Owens prefers medium 7-foot Fenwick HMG rods mated to 2500 or 3000 Series Penn Battle III or Slammer spinning reels spooled with 10- to 15-pound test Spiderwire braid and 8- to 10-inches of monofilament leader.
When the sun climbs, redfish go deeper, ending the topwater bite. So Owens uses a loop knot to tie on a 1/8- or 1/4-ounce leadhead jig threaded with a 3- or 4-inch Berkley Gulp Shrimp in pearl-white, Sugar Spice or Sangria, a new translucent color (pink, red and gold).
“I use 8- to 10-inch long 30-pound-test fluorocarbon leaders,” he said.
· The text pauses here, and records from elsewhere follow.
-- ==== Sys2Proof/Machine/State.lean ====
section
/-! DEFINITION. The state of the block as plain data: everything the spec gives the machine, and the queue of waiting commands. -/

namespace Sys2Proof.Machine

/-- Identity of the module (00_scope.md). -/
structure Ident where
  /-- ordering code, STR(16), `VQ880-A2` or `VQ880-I1` padded with 0x00; fixed at manufacturing test (delivered model: `VQ880-A2`) (R2; 128 bits). -/
  orderCode : BitVec 128 := Config.orderCodeA2
  /-- DEVICE_ID octets read at 0x4000.01 (R367; 256 bits). -/
  deviceId : Bytes := []
deriving DecidableEq, Repr
/-- A Ident whose every field has its first value. -/
def Ident.init : Ident := {}

/-- R34 (03_weight_vault.md). -/
inductive VFmt where
  | int8 | int4
deriving DecidableEq, Repr

/-- The model weights a stratum holds or is to receive (03_weight_vault.md). -/
structure WContent where
  /-- owning tenant (R211; 4 bits). -/
  tenant : Nat := 0
  /-- model slot (R256; 2 bits). -/
  slot : Nat := 0
  /-- generation of the image (R260; 32 bits). -/
  gen : Nat := 0
  /-- projection number in the image's vault map (R58; 16 bits). -/
  proj : Nat := 0
  /-- row-block (R58; 6 bits). -/
  rb : Nat := 0
  /-- column block (R58; 16 bits). -/
  cb : Nat := 0
deriving DecidableEq, Repr
/-- A WContent whose every field has its first value. -/
def WContent.init : WContent := {}

/-- One matrix-vector product of one row-block on one array (or a test) (03_weight_vault.md). -/
structure Mvm where
  /-- work-queue slot of the VMVM (R176; 14 bits). -/
  op : Nat := 0
  /-- tenant (R71; 4 bits). -/
  tenant : Nat := 0
  /-- class IMM (R69; 1 bits). -/
  imm : Bool := false
  /-- stratum it converts (R93; 18 bits). -/
  stratum : Nat := 0
  /-- input vector of the operation (R58; 16 bits). -/
  vec : Nat := 0
  /-- row-block (R58; 6 bits). -/
  rb : Nat := 0
  /-- column block (R58; 16 bits). -/
  cb : Nat := 0
  /-- input format (R34; 1 bits). -/
  fmt : VFmt := .int8
  /-- quantised input slice, row to element (escaped rows 0) (R59; 2048 x 8 bits). -/
  q : SMap Int := []
  /-- time it was queued, ns (SLOT_WAIT_NS) (R74; 64 bits). -/
  enqAt : Nat := 0
  /-- test pattern number when it is a test vector (R77; 6 bits). -/
  test : Option Nat := none
  /-- planes still to convert (next plane is nextPlane-1) (R69; 4 bits). -/
  nextPlane : Nat := 0
  /-- it has been suspended and is never suspended again (R69; 1 bits). -/
  resumed : Bool := false
  /-- accumulator set, per slot column (R65; 1024 x 32 bits). -/
  acc : SMap Int := []
deriving DecidableEq, Repr
/-- A Mvm whose every field has its first value. -/
def Mvm.init : Mvm := {}

/-- One array (keyed 0..32767 = stratum address / 8) (03_weight_vault.md). -/
structure VArray where
  /-- stratum selected (R68; 3 bits). -/
  selected : Nat := 0
  /-- stratum change in progress and its target (R68; 3+1 bits). -/
  changing : Option Nat := none
  /-- MVMs queued, oldest first (R68; - bits). -/
  queue : List Mvm := []
  /-- MVM that converts (R65; - bits). -/
  running : Option Mvm := none
  /-- suspended MVM in the second accumulator set (R69; - bits). -/
  suspended : Option Mvm := none
  /-- the change in progress re-selects the suspended MVM's stratum (R69; 1 bits). -/
  resuming : Bool := false
  /-- finished MVM whose results wait for the bank adder (R75; - bits). -/
  holding : Option Mvm := none
  /-- time the hold began, ns (PORT_HOLD_NS) (R74; 64 bits). -/
  holdAt : Nat := 0
  /-- MVMs since the array's last test (R78; 12 bits). -/
  sinceTest : Nat := 0
  /-- strata whose test is due, oldest first (R78; - bits). -/
  testDue : List Nat := []
  /-- a test on the selected stratum is due by MVM count (R78; 1 bits). -/
  countDue : Bool := false
  /-- tenant whose share pays for the converting slot the array holds (R71; 4+1 bits). -/
  slotOf : Option Nat := none
  /-- stratum being written (R83; 18+1 bits). -/
  writing : Option Nat := none
deriving DecidableEq, Repr
/-- A VArray whose every field has its first value. -/
def VArray.init : VArray := {}

/-- One column block's sum buffer in the bank adder (03_weight_vault.md). -/
structure ColSum where
  /-- VMVM's work-queue slot (R66; 14 bits). -/
  op : Nat := 0
  /-- input vector (R66; 16 bits). -/
  vec : Nat := 0
  /-- column block (R66; 16 bits). -/
  cb : Nat := 0
  /-- FP32 scale of the input vector (R66; 32 bits). -/
  sIn : BitVec 32 := 0
  /-- banks in which it holds a sum buffer (R66; 2 x 10 bits). -/
  banks : List Nat := []
  /-- row-blocks still to arrive from arrays (R66; 7 bits). -/
  waiting : Nat := 0
  /-- row-blocks that have arrived from arrays (R66; 7 bits). -/
  arrived : Nat := 0
  /-- INT32 sums per result column (R66; 1024 x 32 bits). -/
  sum : SMap Int := []
  /-- weight encoding of the column block (R66; 2 bits). -/
  enc : Enc := .int4
  /-- column scales (R66; 1024 x 16 bits). -/
  scales : SMap (BitVec 16) := []
  /-- shadow parts of this column block not yet added (R88; 7 bits). -/
  shadowLeft : Nat := 0
  /-- the port has written the column block (R67; 1 bits). -/
  written : Bool := false
deriving DecidableEq, Repr
/-- A ColSum whose every field has its first value. -/
def ColSum.init : ColSum := {}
To fish soft plastic lures, his terminal tackle may be a Carolina-rig with a 1/2- or 3/4-ounce egg sinker and 18-inch fluorocarbon leader tied to an Eagle Claw L42 1/0 hook to fish live finger mullets or menhaden.
“If I have novice anglers (on his 22-foot Ranger bay boat), I may set up a popping or rattlin’ cork with a 1 ½-foot fluorocarbon leader and fish live bait or 3-inch Berkley Gulp Shrimp.”
Owens said a perfect redfish day would include conditions that allow fishing shallows/flats for a topwater bite then hit deeper spots at docks.
“Normally in a full day’s time, we catch red drum that are 24 to 30 inches but often catch two or three 36-inch reds,” he said.